DATA FOR ANALYSIS:
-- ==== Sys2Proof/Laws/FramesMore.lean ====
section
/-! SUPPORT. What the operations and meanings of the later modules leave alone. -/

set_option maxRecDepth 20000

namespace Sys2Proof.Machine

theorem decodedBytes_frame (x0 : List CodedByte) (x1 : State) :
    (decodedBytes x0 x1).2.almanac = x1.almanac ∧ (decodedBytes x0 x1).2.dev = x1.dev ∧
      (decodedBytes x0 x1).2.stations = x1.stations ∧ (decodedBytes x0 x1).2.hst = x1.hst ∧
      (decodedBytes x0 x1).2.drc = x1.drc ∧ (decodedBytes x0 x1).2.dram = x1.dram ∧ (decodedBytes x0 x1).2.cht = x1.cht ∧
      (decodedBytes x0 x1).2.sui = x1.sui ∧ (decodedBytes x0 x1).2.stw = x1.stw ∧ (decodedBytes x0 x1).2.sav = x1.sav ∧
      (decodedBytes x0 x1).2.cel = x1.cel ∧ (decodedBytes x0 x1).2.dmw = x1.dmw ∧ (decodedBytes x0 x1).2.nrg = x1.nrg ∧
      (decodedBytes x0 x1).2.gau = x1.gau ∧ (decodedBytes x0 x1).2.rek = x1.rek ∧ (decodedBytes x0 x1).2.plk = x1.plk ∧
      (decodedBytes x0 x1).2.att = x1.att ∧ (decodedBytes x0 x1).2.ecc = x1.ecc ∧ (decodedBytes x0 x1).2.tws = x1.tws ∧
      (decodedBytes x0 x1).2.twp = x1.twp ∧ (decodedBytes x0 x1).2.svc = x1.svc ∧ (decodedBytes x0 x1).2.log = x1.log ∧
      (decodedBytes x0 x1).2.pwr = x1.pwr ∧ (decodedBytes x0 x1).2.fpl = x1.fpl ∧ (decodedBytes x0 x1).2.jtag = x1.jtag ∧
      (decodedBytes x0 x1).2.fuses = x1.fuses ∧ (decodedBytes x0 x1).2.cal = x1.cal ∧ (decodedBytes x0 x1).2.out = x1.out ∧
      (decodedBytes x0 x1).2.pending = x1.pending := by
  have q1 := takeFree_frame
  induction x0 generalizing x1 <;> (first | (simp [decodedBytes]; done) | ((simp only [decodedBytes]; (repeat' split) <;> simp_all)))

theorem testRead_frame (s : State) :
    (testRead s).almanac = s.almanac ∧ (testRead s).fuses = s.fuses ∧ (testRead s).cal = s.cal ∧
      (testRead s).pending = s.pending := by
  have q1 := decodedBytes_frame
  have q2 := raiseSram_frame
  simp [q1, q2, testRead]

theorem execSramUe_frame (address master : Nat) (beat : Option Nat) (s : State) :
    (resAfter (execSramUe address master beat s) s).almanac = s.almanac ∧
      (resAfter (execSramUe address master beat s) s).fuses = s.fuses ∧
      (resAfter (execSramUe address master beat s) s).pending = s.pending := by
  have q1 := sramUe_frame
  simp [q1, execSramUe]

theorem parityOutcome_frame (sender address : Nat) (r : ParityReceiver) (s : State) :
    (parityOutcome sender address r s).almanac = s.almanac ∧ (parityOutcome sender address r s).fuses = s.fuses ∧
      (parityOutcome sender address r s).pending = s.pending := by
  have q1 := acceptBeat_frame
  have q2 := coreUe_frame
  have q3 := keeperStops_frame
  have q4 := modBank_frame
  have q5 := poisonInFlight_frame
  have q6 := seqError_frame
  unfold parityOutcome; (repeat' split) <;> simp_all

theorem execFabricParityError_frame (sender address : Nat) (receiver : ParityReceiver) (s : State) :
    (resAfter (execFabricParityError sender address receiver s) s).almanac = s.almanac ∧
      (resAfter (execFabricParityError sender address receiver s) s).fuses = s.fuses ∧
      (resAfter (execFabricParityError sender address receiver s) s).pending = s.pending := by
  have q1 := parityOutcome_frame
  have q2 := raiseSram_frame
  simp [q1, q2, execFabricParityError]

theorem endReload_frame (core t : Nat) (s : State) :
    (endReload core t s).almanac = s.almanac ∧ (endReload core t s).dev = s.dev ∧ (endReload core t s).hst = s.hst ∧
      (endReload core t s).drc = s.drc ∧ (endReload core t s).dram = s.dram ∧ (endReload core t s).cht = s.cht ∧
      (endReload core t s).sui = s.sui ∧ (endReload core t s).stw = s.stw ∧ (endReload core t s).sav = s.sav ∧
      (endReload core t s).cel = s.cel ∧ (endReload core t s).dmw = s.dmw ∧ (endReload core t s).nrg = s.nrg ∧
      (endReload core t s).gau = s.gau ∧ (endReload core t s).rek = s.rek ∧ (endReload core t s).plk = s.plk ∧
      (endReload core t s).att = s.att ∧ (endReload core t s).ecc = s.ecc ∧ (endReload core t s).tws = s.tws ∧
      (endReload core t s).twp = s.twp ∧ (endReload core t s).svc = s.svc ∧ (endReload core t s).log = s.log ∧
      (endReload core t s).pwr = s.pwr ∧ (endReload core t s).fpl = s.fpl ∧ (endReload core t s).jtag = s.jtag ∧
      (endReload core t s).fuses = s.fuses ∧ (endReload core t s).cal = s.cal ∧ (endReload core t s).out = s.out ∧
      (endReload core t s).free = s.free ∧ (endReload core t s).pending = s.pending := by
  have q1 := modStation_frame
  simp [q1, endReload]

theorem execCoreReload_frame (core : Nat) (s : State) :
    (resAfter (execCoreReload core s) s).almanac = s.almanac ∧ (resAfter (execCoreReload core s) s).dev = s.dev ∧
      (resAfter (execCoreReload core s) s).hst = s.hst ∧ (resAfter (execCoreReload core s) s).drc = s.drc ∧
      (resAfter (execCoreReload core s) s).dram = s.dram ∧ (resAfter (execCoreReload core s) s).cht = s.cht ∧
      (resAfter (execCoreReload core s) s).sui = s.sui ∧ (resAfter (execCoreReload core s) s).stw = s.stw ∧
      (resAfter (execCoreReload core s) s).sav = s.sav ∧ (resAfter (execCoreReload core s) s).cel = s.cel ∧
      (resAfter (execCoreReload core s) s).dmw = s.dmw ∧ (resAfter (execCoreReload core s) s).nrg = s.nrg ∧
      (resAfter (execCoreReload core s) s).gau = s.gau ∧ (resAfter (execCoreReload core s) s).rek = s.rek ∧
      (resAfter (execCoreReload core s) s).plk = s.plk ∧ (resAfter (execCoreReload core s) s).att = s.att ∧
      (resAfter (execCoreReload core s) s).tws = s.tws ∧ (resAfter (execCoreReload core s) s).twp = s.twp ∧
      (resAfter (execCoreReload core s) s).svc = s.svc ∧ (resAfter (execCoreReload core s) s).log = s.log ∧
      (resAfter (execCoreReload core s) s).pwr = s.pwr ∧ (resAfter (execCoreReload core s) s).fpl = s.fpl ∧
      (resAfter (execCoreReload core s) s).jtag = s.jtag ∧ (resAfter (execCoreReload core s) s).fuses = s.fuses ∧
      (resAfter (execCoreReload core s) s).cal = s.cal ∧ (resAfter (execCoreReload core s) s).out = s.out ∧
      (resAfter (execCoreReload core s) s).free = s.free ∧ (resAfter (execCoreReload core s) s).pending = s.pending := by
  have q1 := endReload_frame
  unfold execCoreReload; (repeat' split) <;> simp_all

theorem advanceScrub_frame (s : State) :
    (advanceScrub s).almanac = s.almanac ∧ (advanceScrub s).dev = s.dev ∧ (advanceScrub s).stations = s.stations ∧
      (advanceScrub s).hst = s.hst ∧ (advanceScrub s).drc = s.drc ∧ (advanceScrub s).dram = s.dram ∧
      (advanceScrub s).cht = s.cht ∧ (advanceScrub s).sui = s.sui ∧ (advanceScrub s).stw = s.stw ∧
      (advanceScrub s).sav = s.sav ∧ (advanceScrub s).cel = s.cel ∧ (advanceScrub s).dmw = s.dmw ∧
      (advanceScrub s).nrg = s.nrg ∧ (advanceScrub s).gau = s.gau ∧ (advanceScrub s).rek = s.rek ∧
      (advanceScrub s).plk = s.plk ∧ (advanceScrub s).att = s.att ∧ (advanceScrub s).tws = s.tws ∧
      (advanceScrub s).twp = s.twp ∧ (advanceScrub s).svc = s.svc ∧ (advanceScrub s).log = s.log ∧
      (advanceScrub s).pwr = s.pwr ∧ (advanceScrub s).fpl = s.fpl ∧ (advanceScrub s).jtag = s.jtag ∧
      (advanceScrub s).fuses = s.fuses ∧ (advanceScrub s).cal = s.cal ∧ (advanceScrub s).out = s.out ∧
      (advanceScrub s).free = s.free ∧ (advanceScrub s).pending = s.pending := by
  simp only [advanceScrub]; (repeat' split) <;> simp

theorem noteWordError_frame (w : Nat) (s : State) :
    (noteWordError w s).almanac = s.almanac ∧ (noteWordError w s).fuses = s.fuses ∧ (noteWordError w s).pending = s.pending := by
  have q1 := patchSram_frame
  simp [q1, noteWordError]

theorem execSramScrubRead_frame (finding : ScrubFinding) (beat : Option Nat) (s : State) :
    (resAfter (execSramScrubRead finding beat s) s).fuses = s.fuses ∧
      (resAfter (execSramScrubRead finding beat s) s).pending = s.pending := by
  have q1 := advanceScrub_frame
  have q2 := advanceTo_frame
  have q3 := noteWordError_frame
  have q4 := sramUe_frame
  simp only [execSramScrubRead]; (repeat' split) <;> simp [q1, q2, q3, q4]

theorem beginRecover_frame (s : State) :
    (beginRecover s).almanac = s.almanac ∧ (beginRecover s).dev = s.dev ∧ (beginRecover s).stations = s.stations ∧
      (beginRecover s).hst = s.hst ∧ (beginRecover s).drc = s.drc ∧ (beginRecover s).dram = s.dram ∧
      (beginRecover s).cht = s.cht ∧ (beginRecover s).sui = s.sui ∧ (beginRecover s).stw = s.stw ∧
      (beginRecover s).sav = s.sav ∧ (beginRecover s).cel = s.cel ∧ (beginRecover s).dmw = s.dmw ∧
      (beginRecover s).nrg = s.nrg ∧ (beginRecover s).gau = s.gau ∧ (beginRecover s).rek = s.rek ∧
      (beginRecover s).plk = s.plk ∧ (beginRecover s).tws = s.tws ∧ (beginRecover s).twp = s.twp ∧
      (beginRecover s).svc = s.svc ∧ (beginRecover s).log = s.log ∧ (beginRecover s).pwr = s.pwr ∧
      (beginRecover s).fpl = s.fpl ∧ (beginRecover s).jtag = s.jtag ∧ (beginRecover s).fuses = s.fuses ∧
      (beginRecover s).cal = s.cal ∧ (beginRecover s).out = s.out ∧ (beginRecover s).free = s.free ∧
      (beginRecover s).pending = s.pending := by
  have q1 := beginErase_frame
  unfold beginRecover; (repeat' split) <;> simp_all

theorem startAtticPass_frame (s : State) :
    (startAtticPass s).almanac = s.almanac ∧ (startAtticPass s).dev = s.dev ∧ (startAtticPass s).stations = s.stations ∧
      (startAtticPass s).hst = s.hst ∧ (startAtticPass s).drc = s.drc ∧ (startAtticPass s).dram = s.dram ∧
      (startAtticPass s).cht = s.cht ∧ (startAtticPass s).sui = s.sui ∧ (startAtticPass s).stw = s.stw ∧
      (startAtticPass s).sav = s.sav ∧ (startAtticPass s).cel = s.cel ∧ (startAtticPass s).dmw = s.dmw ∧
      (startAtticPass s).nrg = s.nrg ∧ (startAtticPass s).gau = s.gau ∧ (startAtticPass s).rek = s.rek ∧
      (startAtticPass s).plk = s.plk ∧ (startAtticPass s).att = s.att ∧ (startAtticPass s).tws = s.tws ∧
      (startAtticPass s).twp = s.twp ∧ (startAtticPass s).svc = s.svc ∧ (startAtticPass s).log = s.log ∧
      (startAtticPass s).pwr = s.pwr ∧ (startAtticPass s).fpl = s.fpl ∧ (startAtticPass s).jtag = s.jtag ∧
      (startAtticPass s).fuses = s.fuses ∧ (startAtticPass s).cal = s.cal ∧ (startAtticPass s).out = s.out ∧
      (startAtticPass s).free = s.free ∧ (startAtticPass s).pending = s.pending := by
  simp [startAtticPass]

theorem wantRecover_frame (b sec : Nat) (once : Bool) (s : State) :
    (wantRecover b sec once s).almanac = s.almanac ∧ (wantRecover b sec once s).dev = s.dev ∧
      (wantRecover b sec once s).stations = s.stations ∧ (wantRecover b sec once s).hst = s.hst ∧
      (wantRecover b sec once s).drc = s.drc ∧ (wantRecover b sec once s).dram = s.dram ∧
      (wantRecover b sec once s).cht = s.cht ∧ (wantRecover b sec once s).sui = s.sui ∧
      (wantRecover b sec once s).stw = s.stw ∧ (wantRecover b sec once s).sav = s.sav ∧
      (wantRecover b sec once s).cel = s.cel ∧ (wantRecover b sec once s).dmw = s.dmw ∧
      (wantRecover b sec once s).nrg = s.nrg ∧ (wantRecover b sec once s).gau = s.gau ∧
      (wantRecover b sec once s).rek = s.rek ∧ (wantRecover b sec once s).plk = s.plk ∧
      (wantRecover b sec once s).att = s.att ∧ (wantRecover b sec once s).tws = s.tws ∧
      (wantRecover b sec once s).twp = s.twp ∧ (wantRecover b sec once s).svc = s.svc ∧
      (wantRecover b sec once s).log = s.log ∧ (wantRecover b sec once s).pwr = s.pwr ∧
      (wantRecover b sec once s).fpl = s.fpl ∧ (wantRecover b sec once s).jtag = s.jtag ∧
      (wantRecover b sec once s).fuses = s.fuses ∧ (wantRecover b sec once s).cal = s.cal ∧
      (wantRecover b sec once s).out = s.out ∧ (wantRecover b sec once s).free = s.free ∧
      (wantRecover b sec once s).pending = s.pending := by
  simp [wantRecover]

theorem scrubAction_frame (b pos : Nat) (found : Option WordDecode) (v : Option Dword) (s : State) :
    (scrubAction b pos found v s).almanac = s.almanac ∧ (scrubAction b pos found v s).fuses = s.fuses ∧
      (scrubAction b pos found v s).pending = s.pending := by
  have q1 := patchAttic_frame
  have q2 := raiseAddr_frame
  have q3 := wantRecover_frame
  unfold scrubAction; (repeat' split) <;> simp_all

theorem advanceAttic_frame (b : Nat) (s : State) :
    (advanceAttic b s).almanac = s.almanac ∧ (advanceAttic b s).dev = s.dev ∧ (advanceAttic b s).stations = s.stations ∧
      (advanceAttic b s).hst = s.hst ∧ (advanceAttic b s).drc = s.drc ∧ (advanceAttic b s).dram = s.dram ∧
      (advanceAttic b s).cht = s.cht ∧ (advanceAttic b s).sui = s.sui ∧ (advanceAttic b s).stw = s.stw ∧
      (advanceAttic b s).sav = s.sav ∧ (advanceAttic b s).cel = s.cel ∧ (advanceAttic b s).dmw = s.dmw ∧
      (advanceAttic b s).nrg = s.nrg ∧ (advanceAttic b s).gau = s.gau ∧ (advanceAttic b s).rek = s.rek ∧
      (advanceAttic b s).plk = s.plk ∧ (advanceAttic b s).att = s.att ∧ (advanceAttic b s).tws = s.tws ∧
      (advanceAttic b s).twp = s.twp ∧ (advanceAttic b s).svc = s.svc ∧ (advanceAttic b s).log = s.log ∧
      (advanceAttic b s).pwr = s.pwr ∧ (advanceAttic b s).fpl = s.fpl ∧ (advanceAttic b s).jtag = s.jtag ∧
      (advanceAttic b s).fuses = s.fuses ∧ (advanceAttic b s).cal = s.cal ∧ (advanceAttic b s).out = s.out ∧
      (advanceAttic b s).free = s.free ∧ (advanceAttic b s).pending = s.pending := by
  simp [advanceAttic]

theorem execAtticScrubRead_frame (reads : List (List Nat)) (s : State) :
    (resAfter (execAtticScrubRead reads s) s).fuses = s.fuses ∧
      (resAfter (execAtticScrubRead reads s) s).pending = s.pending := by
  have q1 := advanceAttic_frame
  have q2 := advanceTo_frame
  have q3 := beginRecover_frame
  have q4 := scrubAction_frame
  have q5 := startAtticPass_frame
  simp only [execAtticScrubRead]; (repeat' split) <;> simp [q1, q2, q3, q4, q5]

TRY IT: From the data above, return every line from the line that has "(beginRecover s).pending = s.pending" up to and including the line that has "(startAtticPass s).fuses = s.fuses", exactly.

ANSWER SPACE:
      (beginRecover s).pending = s.pending := by
  have q1 := beginErase_frame
  unfold beginRecover; (repeat' split) <;> simp_all

theorem startAtticPass_frame (s : State) :
    (startAtticPass s).almanac = s.almanac ∧ (startAtticPass s).dev = s.dev ∧ (startAtticPass s).stations = s.stations ∧
      (startAtticPass s).hst = s.hst ∧ (startAtticPass s).drc = s.drc ∧ (startAtticPass s).dram = s.dram ∧
      (startAtticPass s).cht = s.cht ∧ (startAtticPass s).sui = s.sui ∧ (startAtticPass s).stw = s.stw ∧
      (startAtticPass s).sav = s.sav ∧ (startAtticPass s).cel = s.cel ∧ (startAtticPass s).dmw = s.dmw ∧
      (startAtticPass s).nrg = s.nrg ∧ (startAtticPass s).gau = s.gau ∧ (startAtticPass s).rek = s.rek ∧
      (startAtticPass s).plk = s.plk ∧ (startAtticPass s).att = s.att ∧ (startAtticPass s).tws = s.tws ∧
      (startAtticPass s).twp = s.twp ∧ (startAtticPass s).svc = s.svc ∧ (startAtticPass s).log = s.log ∧
      (startAtticPass s).pwr = s.pwr ∧ (startAtticPass s).fpl = s.fpl ∧ (startAtticPass s).jtag = s.jtag ∧
      (startAtticPass s).fuses = s.fuses ∧ (startAtticPass s).cal = s.cal ∧ (startAtticPass s).out = s.out ∧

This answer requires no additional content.